WHAT YOU NEED TO DO:
Check each line of the data below for the word "good", then extract the ones that have it.

[INPUT RECORDS]

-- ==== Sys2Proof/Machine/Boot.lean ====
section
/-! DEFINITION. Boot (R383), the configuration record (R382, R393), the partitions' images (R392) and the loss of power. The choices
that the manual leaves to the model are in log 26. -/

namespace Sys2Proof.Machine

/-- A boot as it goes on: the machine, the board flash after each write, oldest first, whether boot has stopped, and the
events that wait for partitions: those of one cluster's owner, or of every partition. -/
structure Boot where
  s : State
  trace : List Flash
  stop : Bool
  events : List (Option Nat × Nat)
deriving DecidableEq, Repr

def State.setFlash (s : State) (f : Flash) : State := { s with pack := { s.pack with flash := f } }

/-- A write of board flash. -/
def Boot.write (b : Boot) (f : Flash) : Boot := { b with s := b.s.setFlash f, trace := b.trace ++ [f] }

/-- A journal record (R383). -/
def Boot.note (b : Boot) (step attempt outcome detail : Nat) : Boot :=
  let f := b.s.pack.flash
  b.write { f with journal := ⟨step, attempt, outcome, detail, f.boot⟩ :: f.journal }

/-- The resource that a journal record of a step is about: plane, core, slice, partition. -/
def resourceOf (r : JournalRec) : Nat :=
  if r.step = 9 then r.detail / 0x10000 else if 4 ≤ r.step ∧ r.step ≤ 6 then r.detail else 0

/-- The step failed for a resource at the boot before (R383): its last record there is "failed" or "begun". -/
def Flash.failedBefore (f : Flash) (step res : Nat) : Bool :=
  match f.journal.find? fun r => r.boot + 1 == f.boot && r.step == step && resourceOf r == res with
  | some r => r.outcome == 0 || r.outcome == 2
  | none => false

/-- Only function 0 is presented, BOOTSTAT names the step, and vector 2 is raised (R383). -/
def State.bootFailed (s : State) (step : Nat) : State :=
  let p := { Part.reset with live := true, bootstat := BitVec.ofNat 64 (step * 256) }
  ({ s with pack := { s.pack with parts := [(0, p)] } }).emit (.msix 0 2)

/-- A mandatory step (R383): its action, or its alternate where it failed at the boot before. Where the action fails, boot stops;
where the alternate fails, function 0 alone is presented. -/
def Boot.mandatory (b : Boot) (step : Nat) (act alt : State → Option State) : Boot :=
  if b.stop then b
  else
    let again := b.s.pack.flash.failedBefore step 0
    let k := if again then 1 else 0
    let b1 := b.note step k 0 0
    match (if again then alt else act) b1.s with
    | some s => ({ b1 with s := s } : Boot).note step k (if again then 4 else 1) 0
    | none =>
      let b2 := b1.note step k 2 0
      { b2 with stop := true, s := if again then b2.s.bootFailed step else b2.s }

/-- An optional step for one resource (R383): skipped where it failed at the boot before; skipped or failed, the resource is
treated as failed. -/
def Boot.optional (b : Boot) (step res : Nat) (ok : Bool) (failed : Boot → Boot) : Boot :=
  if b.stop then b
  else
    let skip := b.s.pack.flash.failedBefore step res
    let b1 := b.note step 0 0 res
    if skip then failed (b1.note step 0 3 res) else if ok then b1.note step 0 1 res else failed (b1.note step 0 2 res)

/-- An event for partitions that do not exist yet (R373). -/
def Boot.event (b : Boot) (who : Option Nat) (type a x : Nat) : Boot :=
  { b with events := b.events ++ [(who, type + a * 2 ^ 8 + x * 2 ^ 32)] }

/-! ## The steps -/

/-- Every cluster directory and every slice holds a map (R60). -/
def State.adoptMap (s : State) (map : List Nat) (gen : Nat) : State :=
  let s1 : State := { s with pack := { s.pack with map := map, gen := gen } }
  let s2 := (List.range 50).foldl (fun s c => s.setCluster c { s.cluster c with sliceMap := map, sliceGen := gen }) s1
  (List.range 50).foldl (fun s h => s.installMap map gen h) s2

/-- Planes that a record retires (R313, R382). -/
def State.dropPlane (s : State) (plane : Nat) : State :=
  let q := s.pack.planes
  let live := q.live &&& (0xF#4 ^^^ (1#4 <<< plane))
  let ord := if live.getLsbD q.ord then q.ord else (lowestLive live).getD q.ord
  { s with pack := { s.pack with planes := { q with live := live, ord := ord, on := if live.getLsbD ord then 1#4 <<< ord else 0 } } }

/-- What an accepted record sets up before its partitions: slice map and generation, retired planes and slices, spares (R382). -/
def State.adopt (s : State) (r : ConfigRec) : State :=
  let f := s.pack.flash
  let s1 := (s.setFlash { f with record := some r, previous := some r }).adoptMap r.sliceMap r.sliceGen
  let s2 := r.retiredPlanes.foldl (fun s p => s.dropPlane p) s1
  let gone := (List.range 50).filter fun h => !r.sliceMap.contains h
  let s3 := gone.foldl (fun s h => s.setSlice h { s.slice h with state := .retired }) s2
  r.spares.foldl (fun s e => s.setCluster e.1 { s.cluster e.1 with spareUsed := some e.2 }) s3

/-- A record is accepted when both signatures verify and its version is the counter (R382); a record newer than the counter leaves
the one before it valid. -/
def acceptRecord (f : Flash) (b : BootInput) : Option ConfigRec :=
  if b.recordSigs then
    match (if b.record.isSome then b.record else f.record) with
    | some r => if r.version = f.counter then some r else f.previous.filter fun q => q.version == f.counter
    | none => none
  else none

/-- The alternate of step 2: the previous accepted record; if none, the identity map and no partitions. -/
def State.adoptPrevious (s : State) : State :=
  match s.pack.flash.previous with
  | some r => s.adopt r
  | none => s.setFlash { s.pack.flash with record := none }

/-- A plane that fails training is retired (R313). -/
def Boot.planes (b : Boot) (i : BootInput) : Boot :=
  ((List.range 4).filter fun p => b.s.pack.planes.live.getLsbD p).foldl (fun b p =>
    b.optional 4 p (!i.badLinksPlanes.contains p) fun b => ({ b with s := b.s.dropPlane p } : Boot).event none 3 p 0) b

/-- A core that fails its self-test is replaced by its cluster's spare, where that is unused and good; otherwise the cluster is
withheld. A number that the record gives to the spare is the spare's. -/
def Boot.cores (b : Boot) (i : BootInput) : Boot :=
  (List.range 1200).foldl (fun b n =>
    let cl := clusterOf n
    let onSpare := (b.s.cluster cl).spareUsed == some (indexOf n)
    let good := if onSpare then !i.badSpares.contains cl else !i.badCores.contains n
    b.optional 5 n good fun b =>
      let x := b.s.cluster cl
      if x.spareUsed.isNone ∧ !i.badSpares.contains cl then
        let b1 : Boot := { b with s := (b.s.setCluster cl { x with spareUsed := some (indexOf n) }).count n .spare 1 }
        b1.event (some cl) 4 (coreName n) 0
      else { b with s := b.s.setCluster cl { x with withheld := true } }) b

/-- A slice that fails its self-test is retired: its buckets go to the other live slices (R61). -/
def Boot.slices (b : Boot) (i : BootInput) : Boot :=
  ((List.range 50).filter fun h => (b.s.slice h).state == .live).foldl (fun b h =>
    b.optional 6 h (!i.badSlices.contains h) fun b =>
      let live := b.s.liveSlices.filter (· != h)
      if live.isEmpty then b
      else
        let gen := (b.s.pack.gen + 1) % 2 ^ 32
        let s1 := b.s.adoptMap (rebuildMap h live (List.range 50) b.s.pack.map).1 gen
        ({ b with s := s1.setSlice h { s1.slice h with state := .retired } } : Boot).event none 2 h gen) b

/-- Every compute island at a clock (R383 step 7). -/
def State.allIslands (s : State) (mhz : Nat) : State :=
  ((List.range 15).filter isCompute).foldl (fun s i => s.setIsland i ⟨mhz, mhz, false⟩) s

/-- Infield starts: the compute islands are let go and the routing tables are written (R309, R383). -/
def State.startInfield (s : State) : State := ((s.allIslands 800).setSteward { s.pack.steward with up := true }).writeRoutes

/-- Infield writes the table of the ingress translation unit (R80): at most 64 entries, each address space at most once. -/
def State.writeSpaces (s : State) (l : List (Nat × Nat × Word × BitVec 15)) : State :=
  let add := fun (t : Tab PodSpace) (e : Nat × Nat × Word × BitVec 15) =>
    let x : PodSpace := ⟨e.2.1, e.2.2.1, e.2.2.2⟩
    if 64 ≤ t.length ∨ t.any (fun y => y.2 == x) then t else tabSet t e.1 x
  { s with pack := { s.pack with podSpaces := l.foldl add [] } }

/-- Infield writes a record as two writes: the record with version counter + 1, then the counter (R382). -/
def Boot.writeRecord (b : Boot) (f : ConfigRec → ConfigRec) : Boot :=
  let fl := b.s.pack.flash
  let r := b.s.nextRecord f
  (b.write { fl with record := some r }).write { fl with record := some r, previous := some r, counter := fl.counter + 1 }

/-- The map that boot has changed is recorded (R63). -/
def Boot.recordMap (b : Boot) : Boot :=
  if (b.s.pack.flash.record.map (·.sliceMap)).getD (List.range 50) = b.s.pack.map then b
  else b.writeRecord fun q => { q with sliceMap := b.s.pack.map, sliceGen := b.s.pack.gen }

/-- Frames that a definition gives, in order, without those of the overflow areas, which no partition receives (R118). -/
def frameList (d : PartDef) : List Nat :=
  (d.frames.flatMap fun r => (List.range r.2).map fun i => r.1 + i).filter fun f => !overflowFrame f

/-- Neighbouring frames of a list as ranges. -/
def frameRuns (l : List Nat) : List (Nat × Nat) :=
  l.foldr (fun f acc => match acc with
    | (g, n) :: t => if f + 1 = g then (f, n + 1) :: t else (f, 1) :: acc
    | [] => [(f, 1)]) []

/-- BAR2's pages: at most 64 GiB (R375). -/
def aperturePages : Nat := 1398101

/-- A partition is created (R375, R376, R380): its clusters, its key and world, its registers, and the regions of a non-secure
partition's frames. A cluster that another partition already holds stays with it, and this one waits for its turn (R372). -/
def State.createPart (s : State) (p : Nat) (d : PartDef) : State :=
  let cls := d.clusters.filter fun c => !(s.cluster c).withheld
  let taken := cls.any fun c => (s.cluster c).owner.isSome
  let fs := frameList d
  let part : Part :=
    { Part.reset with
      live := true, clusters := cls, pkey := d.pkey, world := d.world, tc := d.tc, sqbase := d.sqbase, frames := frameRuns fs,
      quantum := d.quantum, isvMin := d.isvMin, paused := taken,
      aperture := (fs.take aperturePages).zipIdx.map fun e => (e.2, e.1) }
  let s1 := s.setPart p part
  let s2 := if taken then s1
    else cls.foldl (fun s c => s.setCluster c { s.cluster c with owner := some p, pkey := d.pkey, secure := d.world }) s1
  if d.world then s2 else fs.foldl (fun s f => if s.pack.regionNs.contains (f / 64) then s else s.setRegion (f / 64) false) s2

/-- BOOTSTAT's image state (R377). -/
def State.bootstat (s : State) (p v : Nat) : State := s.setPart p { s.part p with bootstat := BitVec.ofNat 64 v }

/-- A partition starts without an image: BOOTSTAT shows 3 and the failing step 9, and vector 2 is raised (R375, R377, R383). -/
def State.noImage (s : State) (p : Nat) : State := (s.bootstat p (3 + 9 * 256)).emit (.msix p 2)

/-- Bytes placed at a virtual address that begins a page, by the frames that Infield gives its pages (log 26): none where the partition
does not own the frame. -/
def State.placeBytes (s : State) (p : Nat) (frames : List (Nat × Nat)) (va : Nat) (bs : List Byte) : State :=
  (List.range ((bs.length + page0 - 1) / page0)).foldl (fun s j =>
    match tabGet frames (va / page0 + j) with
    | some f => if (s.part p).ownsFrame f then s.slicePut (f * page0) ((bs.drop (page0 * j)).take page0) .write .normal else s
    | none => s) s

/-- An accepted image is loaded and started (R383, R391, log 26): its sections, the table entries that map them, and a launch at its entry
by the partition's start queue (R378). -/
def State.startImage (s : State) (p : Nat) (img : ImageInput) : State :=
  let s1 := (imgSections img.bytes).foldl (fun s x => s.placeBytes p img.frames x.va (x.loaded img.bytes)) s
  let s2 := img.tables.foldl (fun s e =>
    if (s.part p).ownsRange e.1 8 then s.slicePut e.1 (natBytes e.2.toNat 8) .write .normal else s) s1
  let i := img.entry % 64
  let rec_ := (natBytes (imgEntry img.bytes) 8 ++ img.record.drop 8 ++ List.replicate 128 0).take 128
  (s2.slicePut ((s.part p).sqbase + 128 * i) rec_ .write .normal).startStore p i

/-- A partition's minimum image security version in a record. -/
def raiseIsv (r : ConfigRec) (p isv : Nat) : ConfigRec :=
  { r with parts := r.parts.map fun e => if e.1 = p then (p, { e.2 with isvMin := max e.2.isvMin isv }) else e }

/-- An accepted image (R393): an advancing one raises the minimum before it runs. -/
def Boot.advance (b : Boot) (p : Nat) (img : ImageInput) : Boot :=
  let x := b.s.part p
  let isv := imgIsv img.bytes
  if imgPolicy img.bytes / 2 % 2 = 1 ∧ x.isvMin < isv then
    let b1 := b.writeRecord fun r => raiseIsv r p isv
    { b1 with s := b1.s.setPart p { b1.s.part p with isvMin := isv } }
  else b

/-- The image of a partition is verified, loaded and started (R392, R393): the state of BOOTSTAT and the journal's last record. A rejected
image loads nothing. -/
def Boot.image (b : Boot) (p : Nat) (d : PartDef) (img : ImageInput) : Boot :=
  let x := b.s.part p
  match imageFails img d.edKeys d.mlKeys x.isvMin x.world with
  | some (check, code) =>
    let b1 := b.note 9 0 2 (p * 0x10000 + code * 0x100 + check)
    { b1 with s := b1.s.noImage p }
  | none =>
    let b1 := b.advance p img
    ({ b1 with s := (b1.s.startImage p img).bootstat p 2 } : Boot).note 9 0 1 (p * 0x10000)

[/INPUT RECORDS]
[INPUT RECORDS]

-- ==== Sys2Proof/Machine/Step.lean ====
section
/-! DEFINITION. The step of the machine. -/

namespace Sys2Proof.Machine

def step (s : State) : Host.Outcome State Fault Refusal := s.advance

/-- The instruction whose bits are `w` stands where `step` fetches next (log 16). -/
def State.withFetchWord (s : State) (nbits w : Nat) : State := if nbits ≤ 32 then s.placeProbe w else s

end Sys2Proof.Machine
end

[/INPUT RECORDS]
[INPUT RECORDS]

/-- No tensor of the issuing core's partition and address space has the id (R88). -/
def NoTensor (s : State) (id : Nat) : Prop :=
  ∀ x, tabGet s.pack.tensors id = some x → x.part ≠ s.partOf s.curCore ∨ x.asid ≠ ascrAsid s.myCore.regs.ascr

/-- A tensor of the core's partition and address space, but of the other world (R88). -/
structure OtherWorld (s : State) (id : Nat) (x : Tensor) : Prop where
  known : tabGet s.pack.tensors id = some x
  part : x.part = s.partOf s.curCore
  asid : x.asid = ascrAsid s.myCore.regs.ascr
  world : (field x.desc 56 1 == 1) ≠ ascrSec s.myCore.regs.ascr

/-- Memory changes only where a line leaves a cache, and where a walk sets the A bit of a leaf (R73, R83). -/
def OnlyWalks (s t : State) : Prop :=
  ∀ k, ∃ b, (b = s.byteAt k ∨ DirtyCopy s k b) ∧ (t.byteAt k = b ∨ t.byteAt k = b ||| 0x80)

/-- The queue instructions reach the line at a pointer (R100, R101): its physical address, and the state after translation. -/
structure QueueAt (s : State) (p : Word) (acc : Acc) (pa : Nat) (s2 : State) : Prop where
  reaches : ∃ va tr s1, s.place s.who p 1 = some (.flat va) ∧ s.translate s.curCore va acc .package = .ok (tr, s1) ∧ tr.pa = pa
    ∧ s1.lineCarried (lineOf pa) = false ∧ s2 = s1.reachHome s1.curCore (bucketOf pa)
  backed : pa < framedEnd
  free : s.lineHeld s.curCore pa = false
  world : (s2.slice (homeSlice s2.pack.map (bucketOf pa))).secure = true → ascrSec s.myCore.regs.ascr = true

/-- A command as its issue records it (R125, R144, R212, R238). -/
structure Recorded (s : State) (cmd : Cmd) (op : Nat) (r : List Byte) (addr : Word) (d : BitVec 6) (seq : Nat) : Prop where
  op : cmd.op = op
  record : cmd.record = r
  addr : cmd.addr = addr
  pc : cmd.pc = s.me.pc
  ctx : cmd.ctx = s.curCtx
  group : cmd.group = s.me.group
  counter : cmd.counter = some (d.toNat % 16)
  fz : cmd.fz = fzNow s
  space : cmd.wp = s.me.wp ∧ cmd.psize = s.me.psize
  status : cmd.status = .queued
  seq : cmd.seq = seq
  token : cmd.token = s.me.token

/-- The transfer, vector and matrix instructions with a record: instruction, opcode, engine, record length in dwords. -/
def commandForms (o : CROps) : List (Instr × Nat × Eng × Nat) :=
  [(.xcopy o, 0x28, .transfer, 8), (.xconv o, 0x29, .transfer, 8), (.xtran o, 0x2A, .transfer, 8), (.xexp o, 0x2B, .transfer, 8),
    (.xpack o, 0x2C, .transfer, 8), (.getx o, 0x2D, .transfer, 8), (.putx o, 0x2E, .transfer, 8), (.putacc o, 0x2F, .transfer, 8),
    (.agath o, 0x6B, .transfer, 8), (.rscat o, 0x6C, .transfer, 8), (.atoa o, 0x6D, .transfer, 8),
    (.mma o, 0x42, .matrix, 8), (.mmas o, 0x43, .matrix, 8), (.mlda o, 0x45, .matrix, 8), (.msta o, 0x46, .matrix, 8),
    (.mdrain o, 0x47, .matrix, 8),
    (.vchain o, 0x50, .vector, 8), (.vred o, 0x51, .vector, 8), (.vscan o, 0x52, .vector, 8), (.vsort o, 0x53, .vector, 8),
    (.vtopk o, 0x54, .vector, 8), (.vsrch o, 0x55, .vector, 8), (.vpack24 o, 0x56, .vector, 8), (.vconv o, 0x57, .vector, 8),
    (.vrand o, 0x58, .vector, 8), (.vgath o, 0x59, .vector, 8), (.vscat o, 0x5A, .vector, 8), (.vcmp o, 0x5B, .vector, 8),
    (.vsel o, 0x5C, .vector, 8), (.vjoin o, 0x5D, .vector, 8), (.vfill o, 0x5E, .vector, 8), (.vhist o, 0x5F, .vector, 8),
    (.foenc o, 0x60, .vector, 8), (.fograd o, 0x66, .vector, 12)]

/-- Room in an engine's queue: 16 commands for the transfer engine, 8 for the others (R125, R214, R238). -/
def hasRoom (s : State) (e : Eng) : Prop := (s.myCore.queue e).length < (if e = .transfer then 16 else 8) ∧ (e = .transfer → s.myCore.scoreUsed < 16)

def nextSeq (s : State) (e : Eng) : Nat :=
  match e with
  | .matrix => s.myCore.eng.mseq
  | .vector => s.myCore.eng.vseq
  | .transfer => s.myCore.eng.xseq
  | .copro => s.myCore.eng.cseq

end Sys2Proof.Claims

[/INPUT RECORDS]

RESULT FOR THIS TASK:
/-- A core that fails its self-test is replaced by its cluster's spare, where that is unused and good; otherwise the cluster is
    let good := if onSpare then !i.badSpares.contains cl else !i.badCores.contains n
    b.optional 5 n good fun b =>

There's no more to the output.